Judge of the European Court of Human Rights in respect of Malta
- Incumbent
- Assumed office September 2019
- Preceded by: Vincent A. De Gaetano

Personal details
- Born: 21 June 1959 (age 67) Pietà, Malta
- Alma mater: University of Malta

= Lorraine Schembri Orland =

Maltese judge (born 1959)

Lorraine Schembri Orland (born 21 June 1959) in Malta is a Maltese judge at the European Court of Human Rights.

== Biography ==
Schembri Orland obtained a doctorate of laws in 1981, and a magister juris in European Law in 1996, both from the University of Malta.

From 1988 to 1990, she served as elected member to the Executive Board of the International Council of Women (ICW). She took part from 1991 to 1993 in drafting legislative and constitutional reforms to eliminate gender-based discrimination from the laws of Malta in view of the country's accession to the CEDAW convention.

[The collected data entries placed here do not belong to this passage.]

-- ==== Sys2Proof/Machine/Ops.lean ====
section
/-! DEFINITION. The named operations over the block's state: the ring-area memory, the tables of objects and
their owners, the event sources, and the judging and completing of a command (R33-R67, R373, R413). -/

namespace Sys2Proof.Machine

/-! ### Memory -/

/-- Whether the addresses of a memory rise strictly above `lo` and no byte is 0. -/
def Memory.rising : Nat → List Host.Cell → Bool
  | _, [] => true
  | lo, (a, b) :: r => decide (lo ≤ a) && decide (b ≠ 0) && Memory.rising (a + 1) r

/-- The canonical form of the ring-area memory. -/
def Memory.wf (m : List Host.Cell) : Bool := Memory.rising 0 m

/-- The byte at an address; an unlisted address reads as 0. -/
def Memory.read (m : List Host.Cell) (a : Nat) : Byte :=
  match m with
  | [] => 0
  | (k, b) :: r => if a = k then b else Memory.read r a

/-- One byte written, the canonical form kept. -/
def Memory.write (m : List Host.Cell) (a : Nat) (v : Byte) : List Host.Cell :=
  match m with
  | [] => if v = 0 then [] else [(a, v)]
  | (k, b) :: r =>
    if a < k then (if v = 0 then (k, b) :: r else (a, v) :: (k, b) :: r)
    else if a = k then (if v = 0 then r else (a, v) :: r)
    else (k, b) :: Memory.write r a v

/-- `n` bytes from address `a`. -/
def Memory.readN (m : List Host.Cell) (a : Nat) : Nat → Bytes
  | 0 => []
  | n + 1 => Memory.read m a :: Memory.readN m (a + 1) n

/-- Bytes written from address `a` on. -/
def Memory.writeN (m : List Host.Cell) (a : Nat) : Bytes → List Host.Cell
  | [] => m
  | b :: r => Memory.writeN (Memory.write m a b) (a + 1) r

/-- R394: the size of a port's ring area. -/
def areaSize : Nat := 2 ^ 20
/-- R394: the address of offset `o` of port `p`'s ring area. -/
def areaAddr (p o : Nat) : Nat := p * areaSize + o

/-! ### Objects -/

def Dev.ax (d : Dev) (i : Nat) : Axis := d.axes.getD i Axis.reset
def Dev.fb (d : Dev) (i : Nat) : Fb := d.fbs.getD i Fb.reset
def Dev.pf (d : Dev) (i : Nat) : Pf := d.pfs.getD i Pf.reset
def Dev.vm (d : Dev) (i : Nat) : Vm := d.vms.getD i Vm.reset
def Dev.cam (d : Dev) (i : Nat) : Cam := d.cams.getD i Cam.reset
def Dev.stg (d : Dev) (i : Nat) : Stg := d.stgs.getD i Stg.reset
def Dev.sc (d : Dev) (i : Nat) : ScCh := d.scs.getD i ScCh.reset
def Dev.eo (d : Dev) (i : Nat) : Eo := d.eos.getD i Eo.reset
def Dev.seg (d : Dev) (i : Nat) : Seg := d.segs.getD i Seg.reset
def Dev.arm (d : Dev) (i : Nat) : Arm := d.arms.getD i Arm.reset
def Dev.zone (d : Dev) (i : Nat) : Zone := d.zones.getD i Zone.reset
def Dev.can (d : Dev) (i : Nat) : Can := d.cans.getD i Can.reset
def Dev.comp (d : Dev) (i : Nat) : Comp := d.cps.comps.getD i Comp.reset
def Dev.ring (d : Dev) (i : Nat) : Ring := d.nov.rings.getD i Ring.reset
def Dev.prt (d : Dev) (i : Nat) : Port := d.hp.ports.getD i (Port.reset i)
def Dev.trig (d : Dev) (i : Nat) : Trig := d.cap.units.getD i Trig.reset
def Dev.chan (d : Dev) (i : Nat) : Chan := d.cap.chans.getD i Chan.reset
def Dev.eng (d : Dev) (i : Nat) : Eng := d.cap.engs.getD i Eng.reset
def Dev.reg (d : Dev) (i : Nat) : Reg := d.cap.regs.getD i Reg.reset
def Dev.di (d : Dev) (i : Nat) : Di := d.io.dis.getD i Di.reset
def Dev.dout (d : Dev) (i : Nat) : Do := d.io.dos.getD i Do.reset
def Dev.tcu (d : Dev) (i : Nat) : Tcu := d.tm.tcus.getD i Tcu.reset
def Dev.crcu (d : Dev) (i : Nat) : Crcu := d.tm.crcs.getD i Crcu.reset
def Dev.safAx (d : Dev) (i : Nat) : SafAx := d.saf.axes.getD i SafAx.reset
def Dev.safArm (d : Dev) (i : Nat) : SafArm := d.saf.arms.getD i SafArm.reset
def Dev.safIn (d : Dev) (i : Nat) : SafIn := d.saf.ins.getD i SafIn.reset
def Dev.safOut (d : Dev) (i : Nat) : SafOut := d.saf.outs.getD i SafOut.reset
def Dev.safCmp (d : Dev) (i : Nat) : SafCmp := d.saf.comps.getD i SafCmp.reset

def Dev.onAx (d : Dev) (i : Nat) (f : Axis → Axis) : Dev := { d with axes := upd d.axes i f }
def Dev.onFb (d : Dev) (i : Nat) (f : Fb → Fb) : Dev := { d with fbs := upd d.fbs i f }
def Dev.onPf (d : Dev) (i : Nat) (f : Pf → Pf) : Dev := { d with pfs := upd d.pfs i f }
def Dev.onVm (d : Dev) (i : Nat) (f : Vm → Vm) : Dev := { d with vms := upd d.vms i f }
def Dev.onCam (d : Dev) (i : Nat) (f : Cam → Cam) : Dev := { d with cams := upd d.cams i f }
def Dev.onStg (d : Dev) (i : Nat) (f : Stg → Stg) : Dev := { d with stgs := upd d.stgs i f }
def Dev.onSc (d : Dev) (i : Nat) (f : ScCh → ScCh) : Dev := { d with scs := upd d.scs i f }
def Dev.onEo (d : Dev) (i : Nat) (f : Eo → Eo) : Dev := { d with eos := upd d.eos i f }
def Dev.onSeg (d : Dev) (i : Nat) (f : Seg → Seg) : Dev := { d with segs := upd d.segs i f }
def Dev.onArm (d : Dev) (i : Nat) (f : Arm → Arm) : Dev := { d with arms := upd d.arms i f }
def Dev.onZone (d : Dev) (i : Nat) (f : Zone → Zone) : Dev := { d with zones := upd d.zones i f }
def Dev.onCan (d : Dev) (i : Nat) (f : Can → Can) : Dev := { d with cans := upd d.cans i f }
def Dev.onComp (d : Dev) (i : Nat) (f : Comp → Comp) : Dev := { d with cps := { d.cps with comps := upd d.cps.comps i f } }
def Dev.onRing (d : Dev) (i : Nat) (f : Ring → Ring) : Dev := { d with nov := { d.nov with rings := upd d.nov.rings i f } }
def Dev.onPort (d : Dev) (i : Nat) (f : Port → Port) : Dev := { d with hp := d.hp.port i f }
def Dev.onSrc (d : Dev) (i : Nat) (f : Src → Src) : Dev := { d with hp := d.hp.src i f }
def Dev.onTrig (d : Dev) (i : Nat) (f : Trig → Trig) : Dev := { d with cap := { d.cap with units := upd d.cap.units i f } }
def Dev.onChan (d : Dev) (i : Nat) (f : Chan → Chan) : Dev := { d with cap := { d.cap with chans := upd d.cap.chans i f } }
def Dev.onEng (d : Dev) (i : Nat) (f : Eng → Eng) : Dev := { d with cap := { d.cap with engs := upd d.cap.engs i f } }
def Dev.onReg (d : Dev) (i : Nat) (f : Reg → Reg) : Dev := { d with cap := { d.cap with regs := upd d.cap.regs i f } }
def Dev.onDi (d : Dev) (i : Nat) (f : Di → Di) : Dev := { d with io := { d.io with dis := upd d.io.dis i f } }
def Dev.onDo (d : Dev) (i : Nat) (f : Do → Do) : Dev := { d with io := d.io.setDo i f }
def Dev.onTcu (d : Dev) (i : Nat) (f : Tcu → Tcu) : Dev := { d with tm := { d.tm with tcus := upd d.tm.tcus i f } }
def Dev.onCrcu (d : Dev) (i : Nat) (f : Crcu → Crcu) : Dev := { d with tm := { d.tm with crcs := upd d.tm.crcs i f } }
def Dev.onPtp (d : Dev) (f : Ptp → Ptp) : Dev := { d with tm := { d.tm with ptp := f d.tm.ptp } }
def Dev.onSafAx (d : Dev) (i : Nat) (f : SafAx → SafAx) : Dev := { d with saf := { d.saf with axes := upd d.saf.axes i f } }
def Dev.onSafArm (d : Dev) (i : Nat) (f : SafArm → SafArm) : Dev := { d with saf := { d.saf with arms := upd d.saf.arms i f } }
def Dev.onSafIn (d : Dev) (i : Nat) (f : SafIn → SafIn) : Dev := { d with saf := { d.saf with ins := upd d.saf.ins i f } }
def Dev.onSafOut (d : Dev) (i : Nat) (f : SafOut → SafOut) : Dev := { d with saf := { d.saf with outs := upd d.saf.outs i f } }
def Dev.onSafCmp (d : Dev) (i : Nat) (f : SafCmp → SafCmp) : Dev := { d with saf := { d.saf with comps := upd d.saf.comps i f } }
def Dev.onPwr (d : Dev) (f : Pwr → Pwr) : Dev := { d with pwr := f d.pwr }

/-- The next free value's argument; the counter advances by `n`. -/
def Dev.skip (d : Dev) (n : Nat) : Dev := { d with free := d.free + n }

/-- The state with another device. -/
def State.withDev (s : State) (d : Dev) : State := { s with dev := d }

/-- R34: how many objects a class has. -/
def classCount (cls : Nat) : Option Nat :=
  [1, 128, 8, 16, 128, 8, 64, 128, 4, 32, 16, 16, 8, 128, 8, 4, 8, 16, 16, 256, 64, 16, 4][cls]?

/-- R373: the resource classes, in the order of the table. -/
def resourceClasses : List Nat :=
  [0x01, 0x02, 0x03, 0x05, 0x06, 0x07, 0x08, 0x09, 0x0A, 0x0B, 0x0D] ++
  [0x0E, 0x0F, 0x10, 0x11, 0x12, 0x13, 0x14, 0x15, 0x20, 0x21, 0x22]

/-- The place of a resource class in the table of R373. -/
def classPos (cls : Nat) : Option Nat := resourceClasses.findIdx? (· == cls)

/-- R373: the compartment that holds a resource. -/
def Dev.owner (d : Dev) (cls idx : Nat) : Option Nat :=
  match classPos cls with
  | some p => ((d.cps.owners.getD p []).getD idx none)
  | none => none

/-- R373: the owner of a resource set. -/
def Dev.setOwner (d : Dev) (cls idx : Nat) (o : Option Nat) : Dev :=
  match classPos cls with
  | some p => { d with cps := { d.cps with owners := upd d.cps.owners p (fun (l : List (Option Nat)) => l.set idx o) } }
  | none => d

/-- R36, R376: the compartment that holds a command's target. -/
def Dev.holder (d : Dev) (cls idx : Nat) : Option Nat :=
  if cls = 0x0C then some idx
  else if cls = 0x04 then d.owner 0x03 (idx / 8)
  else d.owner cls idx

/-- The indices of a class that compartment `k` holds. -/
def Dev.holds (d : Dev) (cls k : Nat) : List Nat :=
  match classPos cls with
  | some p =>
    let l := d.cps.owners.getD p []
    (List.range l.length).filter (fun (i : Nat) => l.getD i none == some k)
  | none => []

/-- R380: the block an object belongs to. -/
def blockOf (cls idx : Nat) : Option Nat :=
  match cls with
  | 0x03 => some idx
  | 0x04 => some (idx / 8)
  | 0x06 => some (0x10 + idx / 16)
  | 0x16 => some (0x10 + idx)
  | 0x08 => some (0x14 + idx)
  | 0x0E => some (0x18 + idx)
  | 0x05 => some (0x20 + idx)
  | 0x10 => some (0x28 + idx)
  | 0x0F => some (0x30 + idx)
  | _ => none

/-- R380: the state of a block. -/
def Dev.block (d : Dev) (b : Nat) : Nat := d.cps.blocks.getD b 0

/-- The lane-cycle clock: strokes per cell cycle, strokes per second, and the length of the stroke. -/
def Dev.cyc (d : Dev) : Nat := d.stk.cfg.cycle
def Dev.len (d : Dev) : Nat := d.stk.lenNow

/-- R8: the cell-time instant `ns` after the start of the present stroke. -/
def Dev.at_ (d : Dev) (ns : Nat) : Nat := (d.tm.now + ns) % cellSpan

/-! ### Rights -/

/-- R62: whether a port has an open session. -/
def Dev.isOpen (d : Dev) (p : Nat) : Bool := match d.nov.sessions[p]? with | some s => s.isOpen | none => false
/-- R376: the owner of compartment `k`. -/
def Dev.owns (d : Dev) (p k : Nat) : Bool := (d.comp k).state != 0 && (d.comp k).owner == p
/-- R370, R376: observer rights. -/
def Dev.observes (d : Dev) (p k : Nat) : Bool :=
  (d.comp k).state != 0 && ((d.comp k).owner == p || bit (d.comp k).observers p || d.cps.cellOwner == p)
/-- R376: stop rights. -/
def Dev.stops (d : Dev) (p k : Nat) : Bool := (d.comp k).state != 0 && ((d.comp k).owner == p || bit (d.comp k).stoppers p)

/-! ### Events -/

/-- R413, R415: the compartment of a source. -/
def Dev.srcHolder (d : Dev) (s : Nat) : Option Nat :=
  if s < 128 then d.owner 0x0D s
  else if s < 256 then d.owner 0x01 (s - 128)
  else if s < 272 then d.owner 0x03 (s - 256)
  else if s < 280 then d.owner 0x02 (s - 272)
  else if s < 288 then d.owner 0x05 (s - 280)
  else if s < 352 then d.owner 0x06 (s - 288)
  else if s < 356 then none
  else if s < 360 then d.owner 0x08 (s - 356)
  else if s < 392 then d.owner 0x09 (s - 360)
  else if s < 408 then d.owner 0x0A (s - 392)
  else if 416 ≤ s ∧ s < 424 then some (s - 416)
  else if 448 ≤ s ∧ s < 456 then some (s - 448)
  else if 464 ≤ s ∧ s < 472 then d.owner 0x0E (s - 464)
  else if 472 ≤ s ∧ s < 480 then some (s - 472)
  else none

/-- R390 `OL_CMP_SHARED`: the shared causes of a compartment. -/
def Dev.shared (d : Dev) (k : Nat) : Nat :=
  let ax := d.holds 0x01 k
  let fb := ax.any (fun (i : Nat) => (d.fb i).events != 0) || (d.holds 0x0F k).any (fun (i : Nat) => (d.eo i).events != 0)
  let pf := ax.any (fun (i : Nat) => (d.pf i).events != 0) || (d.holds 0x12 k).any (fun (i : Nat) => (d.vm i).events != 0)
  let rg := ax.any (fun (i : Nat) => (d.reg i).events != 0)
  maskOf [fb, pf, rg]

She also held positions with the European Council of Women, Malta's National Consultative Committee on Bioethics, as well as the San Blas Drug Rehabilitation Centre set up by Caritas Malta.

Appointed Judge in 2012 by Malta's prime minister Lawrence Gonzi, she presided over the Civil Court in regards of matter of fundamental human rights as well as of probate, minority, interdiction and incapacitation, guardianships, trusts, foundations and cross border successions.

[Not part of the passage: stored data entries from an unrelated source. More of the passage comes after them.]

-- ==== Sys2Proof/Machine/Sha.lean ====
section
/-! DEFINITION. SHA-256 and HMAC-SHA-256, which tag the datagrams of H2 (R403, R404), and the ECDSA P-256 signature of
a firmware image (R384). The spec names them by their standard names only; the functions here are those of FIPS 180-4,
RFC 2104 and FIPS 186-5 (PRESUMED, log entries 12 and 194). -/

namespace Sys2Proof.Machine

/-- The round constants. -/
def shaK : List Nat :=
  [0x428a2f98, 0x71374491, 0xb5c0fbcf, 0xe9b5dba5, 0x3956c25b, 0x59f111f1, 0x923f82a4, 0xab1c5ed5] ++
  [0xd807aa98, 0x12835b01, 0x243185be, 0x550c7dc3, 0x72be5d74, 0x80deb1fe, 0x9bdc06a7, 0xc19bf174] ++
  [0xe49b69c1, 0xefbe4786, 0x0fc19dc6, 0x240ca1cc, 0x2de92c6f, 0x4a7484aa, 0x5cb0a9dc, 0x76f988da] ++
  [0x983e5152, 0xa831c66d, 0xb00327c8, 0xbf597fc7, 0xc6e00bf3, 0xd5a79147, 0x06ca6351, 0x14292967] ++
  [0x27b70a85, 0x2e1b2138, 0x4d2c6dfc, 0x53380d13, 0x650a7354, 0x766a0abb, 0x81c2c92e, 0x92722c85] ++
  [0xa2bfe8a1, 0xa81a664b, 0xc24b8b70, 0xc76c51a3, 0xd192e819, 0xd6990624, 0xf40e3585, 0x106aa070] ++
  [0x19a4c116, 0x1e376c08, 0x2748774c, 0x34b0bcb5, 0x391c0cb3, 0x4ed8aa4a, 0x5b9cca4f, 0x682e6ff3] ++
  [0x748f82ee, 0x78a5636f, 0x84c87814, 0x8cc70208, 0x90befffa, 0xa4506ceb, 0xbef9a3f7, 0xc67178f2]

/-- The initial hash value. -/
def shaInit : List Nat :=
  [0x6a09e667, 0xbb67ae85, 0x3c6ef372, 0xa54ff53a, 0x510e527f, 0x9b05688c, 0x1f83d9ab, 0x5be0cd19]

/-- Rotation right of a 32-bit word. -/
def rotr (n k : Nat) : Nat := (n >>> k) ||| ((n <<< (32 - k)) % 2 ^ 32)

/-- The 64 words of a block's schedule, given its first 16, newest first. -/
def shaSchedule : Nat → List Nat → List Nat
  | 0, w => w
  | k + 1, w =>
    let a := w.getD 14 0
    let b := w.getD 1 0
    let s0 := rotr a 7 ^^^ rotr a 18 ^^^ (a >>> 3)
    let s1 := rotr b 17 ^^^ rotr b 19 ^^^ (b >>> 10)
    shaSchedule k (((w.getD 15 0 + s0 + w.getD 6 0 + s1) % 2 ^ 32) :: w)

/-- One round; `kw` is the round constant plus the schedule word. -/
def shaRound (h : List Nat) (kw : Nat) : List Nat :=
  match h with
  | [a, b, c, d, e, f, g, x] =>
    let s1 := rotr e 6 ^^^ rotr e 11 ^^^ rotr e 25
    let ch := (e &&& f) ^^^ ((2 ^ 32 - 1 - e) &&& g)
    let t1 := x + s1 + ch + kw
    let s0 := rotr a 2 ^^^ rotr a 13 ^^^ rotr a 22
    let mj := (a &&& b) ^^^ (a &&& c) ^^^ (b &&& c)
    [(t1 + s0 + mj) % 2 ^ 32, a, b, c, (d + t1) % 2 ^ 32, e, f, g]
  | _ => h

/-- A big-endian 32-bit word. -/
def be32 (p : Bytes) (o : Nat) : Nat := ((u8 p o * 256 + u8 p (o + 1)) * 256 + u8 p (o + 2)) * 256 + u8 p (o + 3)
/-- The bytes of a big-endian number. -/
def encBE (n v : Nat) : Bytes := (enc n v).reverse

/-- One block of 64 bytes. -/
def shaBlock (h : List Nat) (p : Bytes) : List Nat :=
  let w := (shaSchedule 48 ((List.range 16).map (fun (i : Nat) => be32 p (4 * i))).reverse).reverse
  let r := (shaK.zip w).foldl (fun (h : List Nat) (kw : Nat × Nat) => shaRound h (kw.1 + kw.2)) h
  (h.zip r).map (fun (x : Nat × Nat) => (x.1 + x.2) % 2 ^ 32)

/-- The blocks of a padded message, `n` of them. -/
def shaBlocks : Nat → List Nat → Bytes → List Nat
  | 0, h, _ => h
  | n + 1, h, p => shaBlocks n (shaBlock h (p.take 64)) (p.drop 64)

/-- SHA-256 of a byte string. -/
def sha256 (p : Bytes) : Bytes :=
  let padLen := (119 - p.length % 64) % 64
  let q := p ++ [0x80] ++ zeros padLen ++ encBE 8 (8 * p.length)
  (shaBlocks (q.length / 64) shaInit q).flatMap (encBE 4)

/-- HMAC-SHA-256 (R403, R404). -/
def hmac (key msg : Bytes) : Bytes :=
  let k := slice (if key.length > 64 then sha256 key else key) 0 64
  sha256 (k.map (fun (b : Byte) => b ^^^ 0x5c) ++ sha256 (k.map (fun (b : Byte) => b ^^^ 0x36) ++ msg))

/-- R403: the 16-byte tag of a datagram's header and body. -/
def dgTag (key p : Bytes) : Bytes := (hmac key p).take 16

/-! ### ECDSA P-256 -/

/-- The field prime, the order of the base point and the constant `b` of the curve `y² = x³ − 3x + b`. -/
def ecP : Nat := 2 ^ 256 - 2 ^ 224 + 2 ^ 192 + 2 ^ 96 - 1
def ecN : Nat := 0xffffffff00000000ffffffffffffffffbce6faada7179e84f3b9cac2fc632551
def ecB : Nat := 0x5ac635d8aa3a93e7b3ebbd55769886bc651d06b0cc53b0f63bce3c3e27d2604b
/-- The base point. -/
def ecG : Nat × Nat :=
  (0x6b17d1f2e12c4247f8bce6e563a440f277037d812deb33a0f4a13945d898c296,
   0x4fe342e2fe1a7f9b8ee7eb4a7c0f9e162bce33576b315ececbb6406837bf51f5)

/-- `a` to the power of the low `k` bits of `e`, modulo `m`. -/
def powMod (m a : Nat) : Nat → Nat → Nat
  | 0, _ => 1
  | k + 1, e => let h := powMod m (a * a % m) k (e / 2); if e % 2 = 1 then a * h % m else h

/-- The inverse modulo a prime `m` of 256 bits. -/
def invMod (m a : Nat) : Nat := powMod m (a % m) 256 (m - 2)

/-- A point on the curve: its coordinates below the prime, and the equation. -/
def ecOn (q : Nat × Nat) : Bool :=
  decide (q.1 < ecP) && decide (q.2 < ecP) && q.2 * q.2 % ecP == (q.1 * q.1 * q.1 + (ecP - 3) * q.1 + ecB) % ecP

/-- The sum of two points; `none` is the point at infinity. -/
def ecAdd (p q : Option (Nat × Nat)) : Option (Nat × Nat) :=
  match p, q with
  | none, _ => q
  | _, none => p
  | some (x1, y1), some (x2, y2) =>
    if x1 = x2 ∧ (y1 + y2) % ecP = 0 then none
    else
      let l := if x1 = x2 then (3 * x1 * x1 + ecP - 3) * invMod ecP (2 * y1) % ecP
               else (y2 + ecP - y1) * invMod ecP (x2 + ecP - x1) % ecP
      let x := (l * l + 2 * ecP - x1 - x2) % ecP
      some (x, (l * (x1 + ecP - x) + ecP - y1) % ecP)

/-- The multiple of a point by the low `k` bits of a number. -/
def ecMul (q : Option (Nat × Nat)) : Nat → Nat → Option (Nat × Nat)
  | 0, _ => none
  | k + 1, e => let h := ecMul (ecAdd q q) k (e / 2); if e % 2 = 1 then ecAdd q h else h

/-- A big-endian number of bytes. -/
def natBE (p : Bytes) : Nat := p.foldl (fun (n : Nat) (b : Byte) => n * 256 + b.toNat) 0

/-- R384: the signature `r`, `s` (64 bytes) over the digest of `msg` holds under the public key `x`, `y` (64 bytes). -/
def ecdsaHolds (key msg sig : Bytes) : Bool :=
  let q := (natBE (key.take 32), natBE (key.drop 32))
  let r := natBE (sig.take 32)
  let s := natBE (sig.drop 32)
  let w := invMod ecN s
  key.length == 64 && sig.length == 64 && ecOn q && decide (0 < r) && decide (r < ecN) && decide (0 < s) && decide (s < ecN) &&
  (match ecAdd (ecMul (some ecG) 256 (natBE (sha256 msg) * w % ecN)) (ecMul (some q) 256 (r * w % ecN)) with
   | some (x, _) => x % ecN == r
   | none => false)

end Sys2Proof.Machine
end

Justice Schembri Orland was the presiding judge in a number of Maltese landmark cases, such as in X vs Attorney General and Commissioner of Police in which she ruled that Malta breached the positive obligations under Art. 3 ECHR & Art. 36 of the Constitution (inhuman or degrading treatment) and Art. 8 ECHR (right to family and private life) due to the systematic failures in the procedures adopted by the police investigating and prosecuting incidences of domestic violence. In Marie Therese Cuschieri vs Attorney General, Malta's Constitutional Court, also presided by Schembri Orland, ruled that legal requirement dictating that women need to give details on their marital status in deeds of property sales was deemed to be discriminatory and unconstitutional.

In July 2019, Schembri Orland ruled that the right to freedom of expression of the Caruana Galizia family were being breached by the governmental removal of banners in private spaces.

In September 2019, she was sworn in as Malta's judge at the European Court of Human Rights in Strasbourg, the first woman to hold such position. Schembri Orland was preferred by the Parliamentary Assembly of the Council of Europe over the other two candidates from Malta, Victoria Buttigieg and Abigail Lofaro.

She is married since 1983 to George Schembri Orland; they have a son.